Phenotypic and genomic analysis reveals Riemerella anatipestifer as the potential reservoir of tet(X) variants

Author:

Li Ruichao123ORCID,Jiang Yongjia1,Peng Kai1,Wang Yanhong13,Wang Mianzhi123,Liu Yuan123,Wang Zhiqiang134

Affiliation:

1. College of Veterinary Medicine, Yangzhou University, Yangzhou, P. R. China

2. Institute of Comparative Medicine, Yangzhou University, Yangzhou, P. R. China

3. Jiangsu Co-innovation Center for Prevention and Control of Important Animal Infectious Diseases and Zoonoses, Yangzhou University, Yangzhou, P. R. China

4. Joint International Research Laboratory of Agriculture and Agri-Product Safety of Ministry of Education of China, Yangzhou, P. R. China

Abstract

Abstract Background Tigecycline is regarded as one of the last-resort antimicrobials clinically. Emergence of plasmid-mediated tet(X) undermines such an important drug. However, the origins of tet(X) remain largely unexplored. Methods Riemerella anatipestifer strains were characterized by PCR, antimicrobial susceptibility testing, WGS and bioinformatics analysis. Functional analysis of tet(X) was verified by cloning experiments. Genomic structures of chromosome- and plasmid-mediated tet(X) were analysed. Results Thirty-eight R. anatipestifer strains were collected and found to be positive for tet(X). These strains were resistant to multiple antimicrobials; 55.3% (21/38) of the strains were resistant to tigecycline and all of the strains demonstrated resistance to tetracycline. The complete genome sequences of 18 representative strains were obtained. WGS analysis of 38 genomes identified 13 tet(X) variants located on chromosomes, which increased MICs of tigecycline (16–256-fold) for Escherichia coli, although most of them could not confer high-level resistance to tigecycline in the original R. anatipestifer hosts. Genomic environment analysis indicated that the occurrence of multiple tet(X) variants is common and other resistance genes, such as catB, tet(Q), floR, blaOXA, ereD and ermF, could be located in the same chromosomal regions. Two types of tet(X)-bearing segments were identified, one of which was floR-ISCR2-tet(X). This indicates that tet(X) variants were not conserved in chromosomal structures, but in regions with potential transferability.

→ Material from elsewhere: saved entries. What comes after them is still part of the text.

/-- The station's firing for an iteration. What its reply has to wait behind, or for, stands in `asked` (R66, R73, R74). -/
def fireFor (s : State) (c j : Nat) (r : Region) (v : Wave) (it : Iter) : Firing :=
  let ins := inputsOf r j
  let behind := r.asked.filter (fun e => e.station = j)
  if !outputRoom r j then .waitOutput
  else if !rowsAdmit (coreOf s c) (sfnWords r j) then .idle
  else if 16 ≤ behind.length || !(memoryRuns r j).all (fun i => memoryTurn s c r it i) then .waitMemory s
  else
    match damagedRecord v r j with
    | some i => .fired (stationFaults s c j it.lane causeIntegrity i 0)
    | none =>
    let vals := ins.map (fun p => ((queueOf r p.1).head?.map (fun t => t.value)).getD 0)
    let done (t : State) : State := onCore (restoreWave s t c r.wslot) c (fun k => { k with rlSf := k.rlSf + sfnWords r j })
    let taken (new : Iter) : Region := markFired (countFiring ((ins.map (fun p => p.1)).foldl popToken r) j (coreOf s c).cycle) j it new
    match runStation s c j r v it vals none with
    | .held => .waitMemory s
    | .waits t =>
      -- A gated region does not wait for a stream (R71, R371).
      let t := restoreWave s t c r.wslot
      if r.st = .running then .waitMemory t else .fired (settleRegion (discardBehind t c j) c)
    | .asks t new rcd id =>
      let r1 := taken new
      .fired (settleRegion (setRegion (done t) c
        { r1 with asked := r1.asked ++ [⟨j, it.repl, it.ch, vals, some id, rcd, none, none⟩] }) c)
    | .faults t cause rcd addr => .fired (stationFaults (done t) c j it.lane cause rcd addr)
    | .ok t new =>
      let vs := tokensOut t c j r new vals
      let r1 := taken new
      let r1 := if behind = [] then sendTokens r1 it.ch vs
        else { r1 with asked := r1.asked ++ [⟨j, it.repl, it.ch, vals, none, 0, none, some vs⟩] }
      .fired (settleRegion (setRegion (done t) c r1) c)

/-- The region with its oldest reply of a station changed. -/
def setReply (r : Region) (old : Reply) (new : Option Reply) : Region :=
  { r with asked := r.asked.flatMap (fun e => if e = old then new.toList else [e]) }

/-- A station that owes replies sends the oldest on, once it is there (R66, R73); none where it still waits. A gated region
does not wait for a cell (R71, R371). -/
def passReply (s : State) (c j : Nat) (r : Region) (v : Wave) (e : Reply) : Option Firing :=
  match e.vals, e.got, r.iters.find? (fun it => replyOf it e) with
  | some vs, _, _ =>
    some (if vs.all (fun p => couplingRoom r p.1) then
      .fired (settleRegion (setRegion s c { sendTokens (setReply r e none) e.ch vs with moved := (coreOf s c).cycle }) c)
    else .waitOutput)
  | none, some x, some it =>
    some (match runStation s c j r v it e.ins (some (e.rcd, x)) with
      | .ok t new =>
        let r1 := setReply r e (some { e with vals := some (tokensOut t c j r new e.ins) })
        let r1 := { r1 with iters := r1.iters.map (fun q => if q = it then new else q) }
        .fired (settleRegion (setRegion (restoreWave s t c r.wslot) c r1) c)
      | .faults t cause rcd addr => .fired (stationFaults (restoreWave s t c r.wslot) c j it.lane cause rcd addr)
      | _ => .waitInput)
  | _, _, _ => if r.st = .running then none else some (.fired (settleRegion (discardBehind s c j) c))

/-- The input that tags are compared with (R372): data input 0; where no coupling enters there, the first. -/
def firstInput (r : Region) (j : Nat) : Option (Nat × Coupling) :=
  match (inputsOf r j).find? (fun p => p.2.port = 0 && !p.2.high) with
  | some p => some p
  | none => (inputsOf r j).head?

/-- The channel at the head of that input. -/
def headTag (r : Region) (j : Nat) : Option Nat := (firstInput r j).bind (fun p => (queueOf r p.1).head?.map (fun t => t.ch))

/-- The keep slot whose value a head sends: named, or moved on by a MOV that needs no word (R60). -/
def headSlot (r : Region) (c : Carried) : Option (Nat × Ty) :=
  match c with
  | .keep n => some (n, .b64)
  | .record i =>
    let w := (recsOf r).getD i 0
    (match opndOf w 0 with
      | .keep n => some (n.toNat, tyOf w)
      | _ => none)
  | .order => none

/-- A token of the head: the channel's keep slot as its last iteration left it, damaged where the feedback token or the
register is (R66, R395). -/
def headToken (s : State) (c : Nat) (v : Wave) (r : Region) (j lane ch : Nat) (feedback : Bool) (p : Coupling) : Token :=
  match headSlot r p.val with
  | none => ⟨.data, ch, 0, false⟩
  | some (n, t) =>
    let back := (inputsOf r j).find? (fun q => feedback && q.2.val = .keep n && q.2.high = p.high)
    let dam := match back with
      | some q => (queueOf r q.1).head?.any (fun t => t.dam)
      | none => !r.kept.any (fun q => q.1 = 256 * lane + n)
          && (coreOf s c).regPoison.contains (regKey (keepReg v n + (if p.high then 1 else 0)) lane)
    ⟨.data, ch, halfOf (extendValue t (channelKeep s c v r lane n)) p.high, dam⟩

/-- The head injects an iteration of a channel: the first of its lane, or the one its feedback tokens begin (R66). -/
def injectIter (s : State) (c j : Nat) (r : Region) (v : Wave) (ch : Nat) (feedback : Bool) : Firing :=
  let repl := replIn r j
  let lane := channelLane r repl ch
  let outs := outputsOf r j
  if !outs.all (fun p => couplingRoom r p.1) then .waitOutput
  else
    let toks := outs.map (fun p => (p.1, headToken s c v r j lane ch feedback p.2))
    let r := if feedback then ((inputsOf r j).map (fun p => p.1)).foldl popToken r
      else { r with injected := setAt r.injected repl (r.injected.getD repl 0 + 1) }
    let r := toks.foldl (fun q p => pushToken q p.1 p.2) r
    let r := countFiring { r with iters := r.iters ++ [⟨repl, ch, lane, [j], [], [], false, [], []⟩] } j (coreOf s c).cycle
    .fired (settleRegion (setRegion s c r) c)

/-- A token whose KIND is never formed (R61): the station consumes it and raises INTEGRITY, which names its lowest record and
the token's channel. -/
def badToken (s : State) (c j : Nat) (r : Region) : Firing :=
  let bad := (inputsOf r j).filter (fun p => (queueOf r p.1).head?.any (fun t => t.kind = .bad))
  let ch := (bad.head?.bind (fun p => (queueOf r p.1).head?)).elim 0 (fun t => t.ch)
  let r1 := (bad.map (fun p => p.1)).foldl popToken { r with moved := (coreOf s c).cycle }
  .fired (stationFaults (setRegion s c r1) c j (channelLane r (replIn r j) ch) causeIntegrity
    ((((r.stations[j]?).map (fun t => t.recs)).getD []).headD 0) 0)

/-- A damaged final value reaches its keep slot damaged (R395). -/
def markKeeps (s : State) (c : Nat) (v : Wave) (r : Region) (j lane : Nat) : State :=
  (inputsOf r j).foldl (fun s p =>
    match p.2.val with
    | .keep n => if (queueOf r p.1).head?.any (fun t => t.dam) then
        onCore s c (fun k => { k with regPoison := k.regPoison ++ [regKey (keepReg v n + (if p.2.high then 1 else 0)) lane] }) else s
    | _ => s) s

Furthermore, an MDR plasmid carrying tet(X18) was found in R. anatipestifer 20190305E2-2, different from the chromosomal tet(X21). Conclusions This study confirmed that tet(X) is highly prevalent in R. anatipestifer. The transfer risk of tet(X) across R. anatipestifer to other clinical pathogens warrants further investigations.

Funder

National Natural Science Foundation of China

Postgraduate Research & Practice Innovation Program of Jiangsu Province

Priority Academic Program Development of Jiangsu Higher Education Institutions

Publisher

Oxford University Press (OUP)

Subject

Infectious Diseases,Pharmacology (medical),Pharmacology,Microbiology (medical)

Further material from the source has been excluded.